◆ **Work request**
Write out the data exactly from its first line onward, ending with the line in which "def State.firstD1 (s" appears.

◆ **Provided entries**

-- ==== Sys2Proof/Machine/Downstream.lean ====
section
/-! DEFINITION. The downstream root ports: states, enumeration, announcement, inbound requests, freeze
(05_downstream_links.md). -/

namespace Sys2Proof.Machine

/-- The DLK page of a port. -/
abbrev dlkPage (n : Nat) : Page := ⟨.dlk, n⟩

/-! ## States (R83 to R85) -/

/-- DPERST_N of a port in a state: high or low (R83). -/
def DState.perstHigh (st : DState) : Bool :=
  match st with
  | .empty | .training | .enumerating | .ready => true
  | .off | .reset | .frozen | .held => false

/-- Whether the link of a port in a state is DL_Active. -/
def DState.linkUp (st : DState) : Bool :=
  match st with
  | .enumerating | .ready => true
  | .off | .empty | .reset | .training | .frozen | .held => false

/-- Drive ball DPERST_N[n]. -/
def State.setDperst (s : State) (n : Nat) (x : Bool) : State :=
  { s with balls := { s.balls with dperst :=
    if x then s.balls.dperst ||| BitVec.ofNat 6 (2 ^ n) else s.balls.dperst &&& ~~~(BitVec.ofNat 6 (2 ^ n)) } }

/-- The number of drives behind D0, at which the indices of D1's drives start (R318). -/
def State.firstD1 (s : State) : Nat := ((s.dport 4).enabled.filter (fun f => f.isNvme)).length

/-- Drive indices are counted again (R318): namespaces and drive commands keep the drives of D1 that they name. -/
def State.drivesRecount (s : State) (old : Nat) : State :=
  let new := s.firstD1
  let at_ (i : Nat) : Nat := if old ≤ i then i - old + new else i
  if old = new then s
  else { s with sto := { s.sto with
    nss := s.sto.nss.map (fun e => (e.1, { e.2 with extents := e.2.extents.map (fun x => { x with drive := at_ x.drive }) })),
    drives := s.sto.drives.map (fun d => { d with drive := at_ d.drive }) } }

/-- Enable other functions behind a port, and count the drives again. -/
def State.setEnabled (s : State) (n : Nat) (fs : List CfgFunc) : State :=
  (s.updDport n (fun d => { d with enabled := fs })).drivesRecount s.firstD1

/-- What leaving READY does (R89, R318): PARTNER_DOWN, and the namespaces and drives behind the port are lost. -/
def State.leaveReady (s : State) (n : Nat) : State :=
  if (s.dport n).state = .ready then ((s.drivesLost n).setEnabled n []).setIntBit (dlkPage n) 9 else s

/-- A port enters a state: DPERST_N and the link status follow, and FREEZE.FROZEN falls with FROZEN (R83). -/
def State.portGo (s : State) (n : Nat) (st : DState) : State :=
  let s1 := s.leaveReady n
  let s2 := s1.updDport n (fun d =>
    let keep := st.linkUp
    { d with state := st, since := s.clk.noc, up := keep, flit := keep && d.flit, speed := if keep then d.speed else 0,
             width := if keep then d.width else 0, inq := if keep then d.inq else [] })
  let s3 := s2.setDperst n st.perstHigh
  if st = .frozen then s3 else s3.setReg (dlkPage n) 0x110 ((s3.reg (dlkPage n) 0x110).setBit 63 false)

/-- Whether a port is in a state and its ports' clocks run: no step of a port is taken in the safe state (R477). -/
def State.portIn (s : State) (n : Nat) (st : DState) : Bool :=
  decide ((s.dport n).state = st) && !(s.dport n).goingDown && !s.flt.safe

/-- DETECT: an EMPTY port runs Detect every 2,000,000 NOC cycles; a receiver moves it to RESET (R84). -/
def execDetect (port : Nat) (receiver : Bool) (s : State) : Host.Outcome State Fault Refusal :=
  .next (if s.portIn port .empty && decide ((s.dport port).since + 2000000 ≤ s.clk.noc) then
      let s1 := s.count (dlkPage port) 6 1
      if receiver then s1.portGo port .reset else s1.updDport port (fun d => { d with since := s.clk.noc })
    else s)

/-- PERST_HOLD_END: PERST_HOLD × 65,536 NOC cycles of RESET have passed; DPERST_N goes high (R84). -/
def execPerstHoldEnd (port : Nat) (s : State) : Host.Outcome State Fault Refusal :=
  .next (if s.portIn port .reset &&
      decide ((s.dport port).since + (s.reg (dlkPage port) 0x100).field 59 52 * 65536 ≤ s.clk.noc) then
      (s.portGo port .training).updDport port (fun d => { d with perstHighAt := s.clk.noc })
    else s)

/-- Lanes of a port (R82). -/
def portWidth (n : Nat) : Nat := if n < 4 then 16 else 8

/-- The speed that a link trains to: what both ends support, at most SPEED_MAX, and at most 32 GT/s (code 5) without flit mode (R58,
R82, R85). -/
def State.trainSpeed (s : State) (port speed : Nat) (flit : Bool) : Nat :=
  min (min speed ((s.reg (dlkPage port) 0x100).field 62 60)) (if flit then 7 else 5)

/-- DL_ACTIVE: a TRAINING port's link reaches DL_Active, at no more than the port's own width (R85). Tags are of 14 bits in flit mode,
else of 8 bits until enumeration has found that all functions complete requests with 10-bit tags (R58, R82; DESIGN CHOICE,
assumption 128). -/
def execDlActive (port speed width : Nat) (flit : Bool) (s : State) : Host.Outcome State Fault Refusal :=
  .next (if s.portIn port .training && decide (s.clk.noc ≤ (s.dport port).perstHighAt + 200000000) then
      (s.portGo port .enumerating).updDport port (fun d =>
        { d with dlActiveAt := s.clk.noc, up := true, flit := flit, tagMode := if flit then 2 else 0,
                 speed := s.trainSpeed port speed flit, width := min width (portWidth port),
                 enumStarted := false, enumOk := false, funcs := [] })
    else s)

/-- TRAIN_TIMEOUT: a training attempt of 100 ms fails; the third consecutive one holds the port (R85). RETRY out of HELD leaves
TRAIN_FAILS as it is, so that the next timeout holds the port again, and the count stops at 255 (DESIGN CHOICE, assumption 129). -/
def execTrainTimeout (port : Nat) (s : State) : Host.Outcome State Fault Refusal :=
  .next (if s.portIn port .training && decide ((s.dport port).perstHighAt + 200000000 ≤ s.clk.noc) then
      let n := min ((s.dport port).trainFails + 1) 255
      let s1 := (s.updDport port (fun d => { d with trainFails := n })).latch (dlkPage port) 0 6 0x7F true
      s1.portGo port (if 3 ≤ n then .held else .empty)
    else s)

/-- NO_RECEIVER_IN_DETECT: a TRAINING port finds no receiver and returns to EMPTY (R83). -/
def execNoReceiverInDetect (port : Nat) (s : State) : Host.Outcome State Fault Refusal :=
  .next (if s.portIn port .training then s.portGo port .empty else s)

/-! ## Enumeration (R86, R87) -/

/-- A configuration request goes out. -/
def State.cfgRead (s : State) (n : Nat) : State := (s.count (dlkPage n) 1 1).emit (.cfgRead n)

/-- ENUM_START: the first configuration request, 100 ms after DL_Active (R86). -/
def execEnumStart (port : Nat) (s : State) : Host.Outcome State Fault Refusal :=
  .next (if s.portIn port .enumerating && !(s.dport port).enumStarted &&
      decide ((s.dport port).dlActiveAt + 200000000 ≤ s.clk.noc) && s.dataHeld = false then
      (s.updDport port (fun d => { d with enumStarted := true })).cfgRead port
    else s)

/-- The bridges found, in order; the k-th, counted from 0, has secondary bus k + 2: bus 1 is the root port's, and buses are given
depth-first (R86). -/
def bridges (fs : List CfgFunc) : List CfgFunc := fs.filter (fun f => f.isSwitch)

/-- The buses from a bus up to the root port's; k bounds the way. -/
def busPath (fs : List CfgFunc) (b k : Nat) : List Nat :=
  match k with
  | 0 => [b]
  | k + 1 =>
    if b ≤ 1 then [b]
    else match (bridges fs)[b - 2]? with
      | some f => b :: busPath fs f.bus k
      | none => [b]

/-- Device and function number, as one key. -/
def funcKey (f : CfgFunc) : Nat := f.dev * 8 + f.fn

/-- Whether a function is one that the walk may find next: in order of device and function number on its bus, below the bridge just
found, or on the way back up; buses above 31 are not given (R86). -/
def walkOk (fs : List CfgFunc) (f : CfgFunc) : Bool :=
  decide (f.dev < 32) && decide (f.fn < 8) && decide (f.bus ≤ 31) &&
  fs.all (fun g => decide (g.bus ≠ f.bus) || decide (funcKey g < funcKey f)) &&
  (match fs.getLast? with
   | none => decide (f.bus = 1)
   | some l => (l.isSwitch && decide (f.bus = (bridges fs).length + 1)) || (busPath fs l.bus 32).contains f.bus)

/-- ENUM_CONFIG_CPL: Retry Status is retried; a successful completion adds the function that the walk finds, and the walk goes on
(R86). -/
def execEnumConfigCpl (port : Nat) (cpl : CfgCpl) (s : State) : Host.Outcome State Fault Refusal :=
  .next (if s.portIn port .enumerating && (s.dport port).enumStarted then
      match cpl with
      | .retry => s.cfgRead port
      | .found f =>
        if walkOk (s.dport port).funcs f then (s.updDport port (fun d => { d with enumOk := true, funcs := d.funcs ++ [f] })).cfgRead port
        else s
    else s)

/-- ENUM_NORESP: no successful configuration completion within 1 s of DPERST_N going high (R86). -/
def execEnumNoresp (port : Nat) (s : State) : Host.Outcome State Fault Refusal :=
  .next (if s.portIn port .enumerating && !(s.dport port).enumOk &&
      decide ((s.dport port).perstHighAt + 2000000000 ≤ s.clk.noc) then
      ((s.updDport port (fun d => { d with result := 2 })).latch (dlkPage port) 0 7 0x7F true).portGo port .held
    else s)

/-- A switch below which nothing is enabled: any switch on an accelerator port, a second level of switch on a drive port, which lies
below bus 2 (R82, R86). -/
def refusedSwitch (port : Nat) (f : CfgFunc) : Bool := f.isSwitch && (decide (port < 4) || decide (3 ≤ f.bus))

/-- The secondary bus of each bridge. -/
def secondaries (fs : List CfgFunc) : List (CfgFunc × Nat) := (bridges fs).zipIdx.map (fun e => (e.1, e.2 + 2))

/-- Whether a function lies below a refused switch (R86, TYPE). -/
def belowRefused (port : Nat) (fs : List CfgFunc) (f : CfgFunc) : Bool :=
  (secondaries fs).any (fun e => refusedSwitch port e.1 && (busPath fs f.bus 32).contains e.2)

/-- A BAR to be placed: the position of its function, its number there, its bytes. -/
abbrev BarSize := Nat × Nat × Nat

/-- Put a BAR in its place among BARs that fall in size. -/
def insertBar (b : BarSize) (l : List BarSize) : List BarSize :=
  match l with
  | [] => [b]
  | x :: r => if x.2.2 < b.2.2 then b :: x :: r else x :: insertBar b r

/-- The BARs of functions, largest first (R86 step 3). -/
def barsBySize (fs : List CfgFunc) : List BarSize :=
  (fs.zipIdx.flatMap (fun f => f.1.bars.zipIdx.map (fun b => (f.2, b.2, b.1)))).foldl (fun l b => insertBar b l) []

/-- The first naturally aligned address for a size from an address on. -/
def alignUp (a size : Nat) : Nat := if size = 0 then a else (a + size - 1) / size * size

/-- Take an aligned place for a size out of a list of extents (address, bytes): the place, and what is left. -/
def takePlace (size : Nat) (exts : List (Nat × Nat)) : Option Nat × List (Nat × Nat) :=
  match exts with
  | [] => (none, [])
  | e :: r =>
    let a := alignUp e.1 size
    if a + size ≤ e.1 + e.2 then (some a, (a + size, e.1 + e.2 - (a + size)) :: r)
    else
      let t := takePlace size r
      (t.1, e :: t.2)

/-- Place BARs, in order, in extents: the function, the BAR and its address, none for one that does not fit. -/
def placeBars (exts : List (Nat × Nat)) (bs : List BarSize) : List (Nat × Nat × Option Nat) :=
  match bs with
  | [] => []
  | b :: r =>
    let t := takePlace b.2.2 exts
    (b.1, b.2.1, t.1) :: placeBars t.2 r

/-- The addresses given to the BARs of the function at a position. -/
def barAddrs (ps : List (Nat × Nat × Option Nat)) (i n : Nat) : List (Option Nat) :=
  (List.range n).map (fun k => ((ps.find? (fun p => decide (p.1 = i) && decide (p.2.1 = k))).map (fun p => p.2.2)).getD none)

/-- What enumeration gives functions whose BARs are placed in extents: their sites, and those that fit (R86). -/
def giveSites (fs : List CfgFunc) (sec : CfgFunc → Nat) (exts : List (Nat × Nat)) : List (FuncSite × CfgFunc) :=
  let ps := placeBars exts (barsBySize fs)
  fs.zipIdx.map (fun e =>
    ({ bus := e.1.bus, dev := e.1.dev, fn := e.1.fn, secondary := sec e.1, bars := barAddrs ps e.2 e.1.bars.length }, e.1))

/-- Whether every BAR of a site has its address. -/
def FuncSite.fits (x : FuncSite) : Bool := x.bars.all (fun b => b.isSome)

/-- The first so many NVMe endpoints of a list stay, with every function that is none (R87). -/
def nvmeUpTo (k : Nat) (fs : List CfgFunc) : List CfgFunc :=
  match fs with
  | [] => []
  | f :: r => if f.isNvme then (match k with
      | 0 => nvmeUpTo 0 r
      | k + 1 => f :: nvmeUpTo k r) else f :: nvmeUpTo k r

/-- NVMe endpoints enabled on the other drive port. -/
def State.otherDrives (s : State) (port : Nat) : Nat :=
  if port = 4 ∨ port = 5 then ((s.dport (9 - port)).enabled.filter (fun f => f.isNvme)).length else 0

/-- How many more NVMe endpoints a port may enable (R87). -/
def State.driveRoom (s : State) (port : Nat) : Nat := if port < 4 then 1000 else 32 - s.otherDrives port

/-- What an enumeration comes to: the sites of its functions, the functions enabled, ENUM_RESULT, and how many endpoints are beyond
the count of R87. -/
structure Enumerated where
  sites : List FuncSite
  on : List CfgFunc
  result : Nat
  limited : Nat

/-- Enable functions that lie in given extents: refused switches and what lies below them, BARs that do not fit and drives beyond the
count stay disabled (R86, R87); buses says that more buses were needed than there are. -/
def enableIn (port room : Nat) (buses : Bool) (all fs : List CfgFunc) (exts : List (Nat × Nat)) : Enumerated :=
  let sec (f : CfgFunc) : Nat := (((secondaries all).find? (fun e => decide (e.1 = f))).map (fun e => e.2)).getD 0
  let usable := fs.filter (fun f => !refusedSwitch port f && !belowRefused port all f)
  let xs := giveSites usable sec exts
  let fit := (xs.filter (fun x => x.1.fits)).map (fun x => x.2)
  let on := nvmeUpTo room fit
  { sites := xs.map (fun x => x.1), on := on, limited := fit.length - on.length,
    result := if fs.any (refusedSwitch port) then 6
      else if buses then 4
      else if fit.length < usable.length then 3
      else if on.length < fit.length then 5
      else 1 }

/-- Enumerate the functions found behind a port in its window (R86, R87). -/
def State.enumerate (s : State) (port : Nat) (fs : List CfgFunc) : Enumerated :=
  enableIn port (s.driveRoom port) (decide (31 < (bridges fs).length + 1)) fs fs [(windowBase port, 0x10000000000)]

/-- Max_Payload_Size: the smallest value that all functions and the port support, at most 512 (R58, R86). -/
def payloadOf (fs : List CfgFunc) : Nat := fs.foldl (fun a f => min a f.maxPayload) 512

/-- The tag mode of a port whose functions are known (R58, R82). -/
def DPort.tagsWith (d : DPort) (fs : List CfgFunc) : Nat :=
  if d.flit then 2 else if fs.all (fun f => f.tag10) then 1 else 0

/-- The window space of each bus (R88): the places of the BARs on it. -/
def busSpace (xs : List FuncSite) (fs : List CfgFunc) (bus : Nat) : List (Nat × Nat) :=
  (xs.filter (fun x => decide (x.bus = bus))).flatMap (fun x =>
    match fs.find? (fun f => decide (f.bus = x.bus) && decide (f.dev = x.dev) && decide (f.fn = x.fn)) with
    | some f => (x.bars.zip f.bars).filterMap (fun b => b.1.map (fun a => (a, b.2)))
    | none => [])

◆ **Answer section**
-- ==== Sys2Proof/Machine/Downstream.lean ====
section
/-! DEFINITION. The downstream root ports: states, enumeration, announcement, inbound requests, freeze
(05_downstream_links.md). -/

namespace Sys2Proof.Machine

/-- The DLK page of a port. -/
abbrev dlkPage (n : Nat) : Page := ⟨.dlk, n⟩

/-! ## States (R83 to R85) -/

/-- DPERST_N of a port in a state: high or low (R83). -/
def DState.perstHigh (st : DState) : Bool :=
  match st with
  | .empty | .training | .enumerating | .ready => true
  | .off | .reset | .frozen | .held => false

/-- Whether the link of a port in a state is DL_Active. -/
def DState.linkUp (st : DState) : Bool :=
  match st with
  | .enumerating | .ready => true
  | .off | .empty | .reset | .training | .frozen | .held => false

/-- Drive ball DPERST_N[n]. -/
def State.setDperst (s : State) (n : Nat) (x : Bool) : State :=
  { s with balls := { s.balls with dperst :=
    if x then s.balls.dperst ||| BitVec.ofNat 6 (2 ^ n) else s.balls.dperst &&& ~~~(BitVec.ofNat 6 (2 ^ n)) } }

/-- The number of drives behind D0, at which the indices of D1's drives start (R318). -/
def State.firstD1 (s : State) : Nat := ((s.dport 4).enabled.filter (fun f => f.isNvme)).length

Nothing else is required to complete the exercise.